Hitmetrix - User behavior analytics & recording

Prefer Network's Co-Op Doubles Usage Through Catalog-Only Focus

Catalog-only cooperative database Prefer Network revealed J.Jill its first million-name user this month while overall usage of its database this year has already exceeded the total for all of last year.

Both milestones for the 18-month-old database took place as it continues to add clients to its roster in time for the fall and holiday catalog mailing seasons, though Prefer Network CEO Doug Platt would not share usage figures.

Prefer Network, New York, is distinctive from its cooperative database competitors because it is made up exclusively of catalogers. Other cooperative databases such as DoubleClick's Abacus Alliance, Experian's Z-24 and I-Behavior Inc. include non-catalog mailers such as publishers. Abacus has more than 1,800 members, Z-24 has more than 600 and I-Behavior is at 350.

Also differentiating Prefer Network from Abacus Alliance and Z-24 is the level of data it demands of its participants. The database offers product-level detail data for 100 percent of its members.
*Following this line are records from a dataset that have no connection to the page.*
/-! State.setByte -/

@[simp] theorem State.setByte_regs (s : State) (a : Nat) (v : Byte) : (s.setByte a v).regs = s.regs := rfl
@[simp] theorem State.setByte_syn (s : State) (a : Nat) (v : Byte) : (s.setByte a v).syn = s.syn := rfl
@[simp] theorem State.setByte_yk (s : State) (a : Nat) (v : Byte) : (s.setByte a v).yk = s.yk := rfl
@[simp] theorem State.setByte_mke (s : State) (a : Nat) (v : Byte) : (s.setByte a v).mke = s.mke := rfl
@[simp] theorem State.setByte_cuffs (s : State) (a : Nat) (v : Byte) : (s.setByte a v).cuffs = s.cuffs := rfl
@[simp] theorem State.setByte_edgeSeq (s : State) (a : Nat) (v : Byte) : (s.setByte a v).edgeSeq = s.edgeSeq := rfl
@[simp] theorem State.setByte_sp (s : State) (a : Nat) (v : Byte) : (s.setByte a v).sp = s.sp := rfl
@[simp] theorem State.setByte_ev (s : State) (a : Nat) (v : Byte) : (s.setByte a v).ev = s.ev := rfl
@[simp] theorem State.setByte_hx (s : State) (a : Nat) (v : Byte) : (s.setByte a v).hx = s.hx := rfl
@[simp] theorem State.setByte_arr (s : State) (a : Nat) (v : Byte) : (s.setByte a v).arr = s.arr := rfl
@[simp] theorem State.setByte_qs (s : State) (a : Nat) (v : Byte) : (s.setByte a v).qs = s.qs := rfl
@[simp] theorem State.setByte_sm (s : State) (a : Nat) (v : Byte) : (s.setByte a v).sm = s.sm := rfl
@[simp] theorem State.setByte_net (s : State) (a : Nat) (v : Byte) : (s.setByte a v).net = s.net := rfl
@[simp] theorem State.setByte_ft (s : State) (a : Nat) (v : Byte) : (s.setByte a v).ft = s.ft := rfl
@[simp] theorem State.setByte_en (s : State) (a : Nat) (v : Byte) : (s.setByte a v).en = s.en := rfl
@[simp] theorem State.setByte_fb (s : State) (a : Nat) (v : Byte) : (s.setByte a v).fb = s.fb := rfl
@[simp] theorem State.setByte_cg (s : State) (a : Nat) (v : Byte) : (s.setByte a v).cg = s.cg := rfl
@[simp] theorem State.setByte_fl (s : State) (a : Nat) (v : Byte) : (s.setByte a v).fl = s.fl := rfl
@[simp] theorem State.setByte_ot (s : State) (a : Nat) (v : Byte) : (s.setByte a v).ot = s.ot := rfl
@[simp] theorem State.setByte_sc (s : State) (a : Nat) (v : Byte) : (s.setByte a v).sc = s.sc := rfl
@[simp] theorem State.setByte_cc (s : State) (a : Nat) (v : Byte) : (s.setByte a v).cc = s.cc := rfl
@[simp] theorem State.setByte_rs (s : State) (a : Nat) (v : Byte) : (s.setByte a v).rs = s.rs := rfl
@[simp] theorem State.setByte_hi (s : State) (a : Nat) (v : Byte) : (s.setByte a v).hi = s.hi := rfl
@[simp] theorem State.setByte_lc (s : State) (a : Nat) (v : Byte) : (s.setByte a v).lc = s.lc := rfl
@[simp] theorem State.setByte_faults (s : State) (a : Nat) (v : Byte) : (s.setByte a v).faults = s.faults := rfl
@[simp] theorem State.setByte_out (s : State) (a : Nat) (v : Byte) : (s.setByte a v).out = s.out := rfl
@[simp] theorem State.setByte_freeCtr (s : State) (a : Nat) (v : Byte) : (s.setByte a v).freeCtr = s.freeCtr := rfl
@[simp] theorem State.setByte_pending (s : State) (a : Nat) (v : Byte) : (s.setByte a v).pending = s.pending := rfl

/-! State.setAx -/

@[simp] theorem State.setAx_regs (s : State) (n : Nat) (x : Axis) : (s.setAx n x).regs = s.regs := rfl
@[simp] theorem State.setAx_mem (s : State) (n : Nat) (x : Axis) : (s.setAx n x).mem = s.mem := rfl
@[simp] theorem State.setAx_syn (s : State) (n : Nat) (x : Axis) : (s.setAx n x).syn = s.syn := rfl
@[simp] theorem State.setAx_mke (s : State) (n : Nat) (x : Axis) : (s.setAx n x).mke = s.mke := rfl
@[simp] theorem State.setAx_cuffs (s : State) (n : Nat) (x : Axis) : (s.setAx n x).cuffs = s.cuffs := rfl
@[simp] theorem State.setAx_edgeSeq (s : State) (n : Nat) (x : Axis) : (s.setAx n x).edgeSeq = s.edgeSeq := rfl
@[simp] theorem State.setAx_sp (s : State) (n : Nat) (x : Axis) : (s.setAx n x).sp = s.sp := rfl
@[simp] theorem State.setAx_ev (s : State) (n : Nat) (x : Axis) : (s.setAx n x).ev = s.ev := rfl
@[simp] theorem State.setAx_hx (s : State) (n : Nat) (x : Axis) : (s.setAx n x).hx = s.hx := rfl
@[simp] theorem State.setAx_arr (s : State) (n : Nat) (x : Axis) : (s.setAx n x).arr = s.arr := rfl
@[simp] theorem State.setAx_qs (s : State) (n : Nat) (x : Axis) : (s.setAx n x).qs = s.qs := rfl
@[simp] theorem State.setAx_sm (s : State) (n : Nat) (x : Axis) : (s.setAx n x).sm = s.sm := rfl
@[simp] theorem State.setAx_net (s : State) (n : Nat) (x : Axis) : (s.setAx n x).net = s.net := rfl
@[simp] theorem State.setAx_ft (s : State) (n : Nat) (x : Axis) : (s.setAx n x).ft = s.ft := rfl
@[simp] theorem State.setAx_en (s : State) (n : Nat) (x : Axis) : (s.setAx n x).en = s.en := rfl
@[simp] theorem State.setAx_fb (s : State) (n : Nat) (x : Axis) : (s.setAx n x).fb = s.fb := rfl
@[simp] theorem State.setAx_cg (s : State) (n : Nat) (x : Axis) : (s.setAx n x).cg = s.cg := rfl
@[simp] theorem State.setAx_fl (s : State) (n : Nat) (x : Axis) : (s.setAx n x).fl = s.fl := rfl
@[simp] theorem State.setAx_ot (s : State) (n : Nat) (x : Axis) : (s.setAx n x).ot = s.ot := rfl
@[simp] theorem State.setAx_sc (s : State) (n : Nat) (x : Axis) : (s.setAx n x).sc = s.sc := rfl
@[simp] theorem State.setAx_cc (s : State) (n : Nat) (x : Axis) : (s.setAx n x).cc = s.cc := rfl
@[simp] theorem State.setAx_rs (s : State) (n : Nat) (x : Axis) : (s.setAx n x).rs = s.rs := rfl
@[simp] theorem State.setAx_hi (s : State) (n : Nat) (x : Axis) : (s.setAx n x).hi = s.hi := rfl
@[simp] theorem State.setAx_lc (s : State) (n : Nat) (x : Axis) : (s.setAx n x).lc = s.lc := rfl
@[simp] theorem State.setAx_faults (s : State) (n : Nat) (x : Axis) : (s.setAx n x).faults = s.faults := rfl
@[simp] theorem State.setAx_out (s : State) (n : Nat) (x : Axis) : (s.setAx n x).out = s.out := rfl
@[simp] theorem State.setAx_freeCtr (s : State) (n : Nat) (x : Axis) : (s.setAx n x).freeCtr = s.freeCtr := rfl
@[simp] theorem State.setAx_pending (s : State) (n : Nat) (x : Axis) : (s.setAx n x).pending = s.pending := rfl

/-! State.setMark -/

@[simp] theorem State.setMark_regs (s : State) (n : Nat) (x : Mark) : (s.setMark n x).regs = s.regs := rfl
@[simp] theorem State.setMark_mem (s : State) (n : Nat) (x : Mark) : (s.setMark n x).mem = s.mem := rfl
@[simp] theorem State.setMark_syn (s : State) (n : Nat) (x : Mark) : (s.setMark n x).syn = s.syn := rfl
@[simp] theorem State.setMark_yk (s : State) (n : Nat) (x : Mark) : (s.setMark n x).yk = s.yk := rfl
@[simp] theorem State.setMark_cuffs (s : State) (n : Nat) (x : Mark) : (s.setMark n x).cuffs = s.cuffs := rfl
@[simp] theorem State.setMark_edgeSeq (s : State) (n : Nat) (x : Mark) : (s.setMark n x).edgeSeq = s.edgeSeq := rfl
@[simp] theorem State.setMark_sp (s : State) (n : Nat) (x : Mark) : (s.setMark n x).sp = s.sp := rfl
@[simp] theorem State.setMark_ev (s : State) (n : Nat) (x : Mark) : (s.setMark n x).ev = s.ev := rfl
@[simp] theorem State.setMark_hx (s : State) (n : Nat) (x : Mark) : (s.setMark n x).hx = s.hx := rfl
@[simp] theorem State.setMark_arr (s : State) (n : Nat) (x : Mark) : (s.setMark n x).arr = s.arr := rfl
@[simp] theorem State.setMark_qs (s : State) (n : Nat) (x : Mark) : (s.setMark n x).qs = s.qs := rfl
@[simp] theorem State.setMark_sm (s : State) (n : Nat) (x : Mark) : (s.setMark n x).sm = s.sm := rfl
@[simp] theorem State.setMark_net (s : State) (n : Nat) (x : Mark) : (s.setMark n x).net = s.net := rfl
@[simp] theorem State.setMark_ft (s : State) (n : Nat) (x : Mark) : (s.setMark n x).ft = s.ft := rfl
@[simp] theorem State.setMark_en (s : State) (n : Nat) (x : Mark) : (s.setMark n x).en = s.en := rfl
@[simp] theorem State.setMark_fb (s : State) (n : Nat) (x : Mark) : (s.setMark n x).fb = s.fb := rfl
@[simp] theorem State.setMark_cg (s : State) (n : Nat) (x : Mark) : (s.setMark n x).cg = s.cg := rfl
@[simp] theorem State.setMark_fl (s : State) (n : Nat) (x : Mark) : (s.setMark n x).fl = s.fl := rfl
@[simp] theorem State.setMark_ot (s : State) (n : Nat) (x : Mark) : (s.setMark n x).ot = s.ot := rfl
@[simp] theorem State.setMark_sc (s : State) (n : Nat) (x : Mark) : (s.setMark n x).sc = s.sc := rfl
@[simp] theorem State.setMark_cc (s : State) (n : Nat) (x : Mark) : (s.setMark n x).cc = s.cc := rfl
@[simp] theorem State.setMark_rs (s : State) (n : Nat) (x : Mark) : (s.setMark n x).rs = s.rs := rfl
@[simp] theorem State.setMark_hi (s : State) (n : Nat) (x : Mark) : (s.setMark n x).hi = s.hi := rfl
@[simp] theorem State.setMark_lc (s : State) (n : Nat) (x : Mark) : (s.setMark n x).lc = s.lc := rfl
@[simp] theorem State.setMark_faults (s : State) (n : Nat) (x : Mark) : (s.setMark n x).faults = s.faults := rfl
@[simp] theorem State.setMark_out (s : State) (n : Nat) (x : Mark) : (s.setMark n x).out = s.out := rfl
@[simp] theorem State.setMark_freeCtr (s : State) (n : Nat) (x : Mark) : (s.setMark n x).freeCtr = s.freeCtr := rfl
@[simp] theorem State.setMark_pending (s : State) (n : Nat) (x : Mark) : (s.setMark n x).pending = s.pending := rfl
Competitor I-Behavior also provides product level data.

“If you're Smith & Hawken and you're looking for people who want to buy garden products, we can find the people who have bought garden products from Lillian Vernon,” Platt said. “Abacus would never be able to select those names because the product type is just too different.”

Cataloger and Prefer Network million-name user J. Jill joined the co-op specifically because of the availability of detailed product data.

“The added wrinkle of using product level information differentiates Prefer Network from their competitors and makes our targeting efforts more effective,” said John Hayes, president of the J. Jill Direct division of J. Jill Group Inc., Quincy, MA, which joined the database late last year and took its millionth gross name through the co-op in early May.

Even so, Hayes characterized J. Jill's usage as still being in control test mode.

“We've seen the results get better over the six months we've been testing it, and as they keep adding names,” he said. “We're not anywhere near an impressive rollout yet, but that is our hope.”

Hayes would not give specific response data but said results were acceptable based on J. Jill's criteria.

Although J. Jill participates in the Abacus Alliance as well as Prefer Network, Hayes said comparing the two databases would be like comparing, “apples and oranges.”

The Prefer Network database, which was launched in January of 2001 with less than 20 members, now has 180 catalogers in the co-op.

Recent additions include catalog titles such as Avenue, Brylane Home, Brylane Kitchen, Chadwicks of Boston, Drapers & Damons, Home Focus, Improvements, Jessica London, King Size Direct, Lane Bryant, La Redoute, Lerner, Levenger, Monterey Bay, Newport News, Pendleton Apparel, Pendleton Home, Roamans and Vermont Country Store.

The database has 62 million households, which is comparable to Z-24's 65 million, Abacus' 90 million and I-Behavior's 55 million, Platt said. He argued that those 62 million households represent all the active catalog-buying households in the U.S.

“If you look at Z-24, they have 65 million households and Abacus has 90 million but they both have non-catalog participants,” he said.

Looking ahead, Platt expects the fall and holiday mailing seasons to be a time of continued growth for Prefer Network because of the low house file counts on many lists.

Many catalogers will look to cooperative databases to make up quantity for their circulation plans.

“Everyone is sort of waking up and saying, 'I don't have any names to mail,'” Platt said. “You have to find new ways to get names.”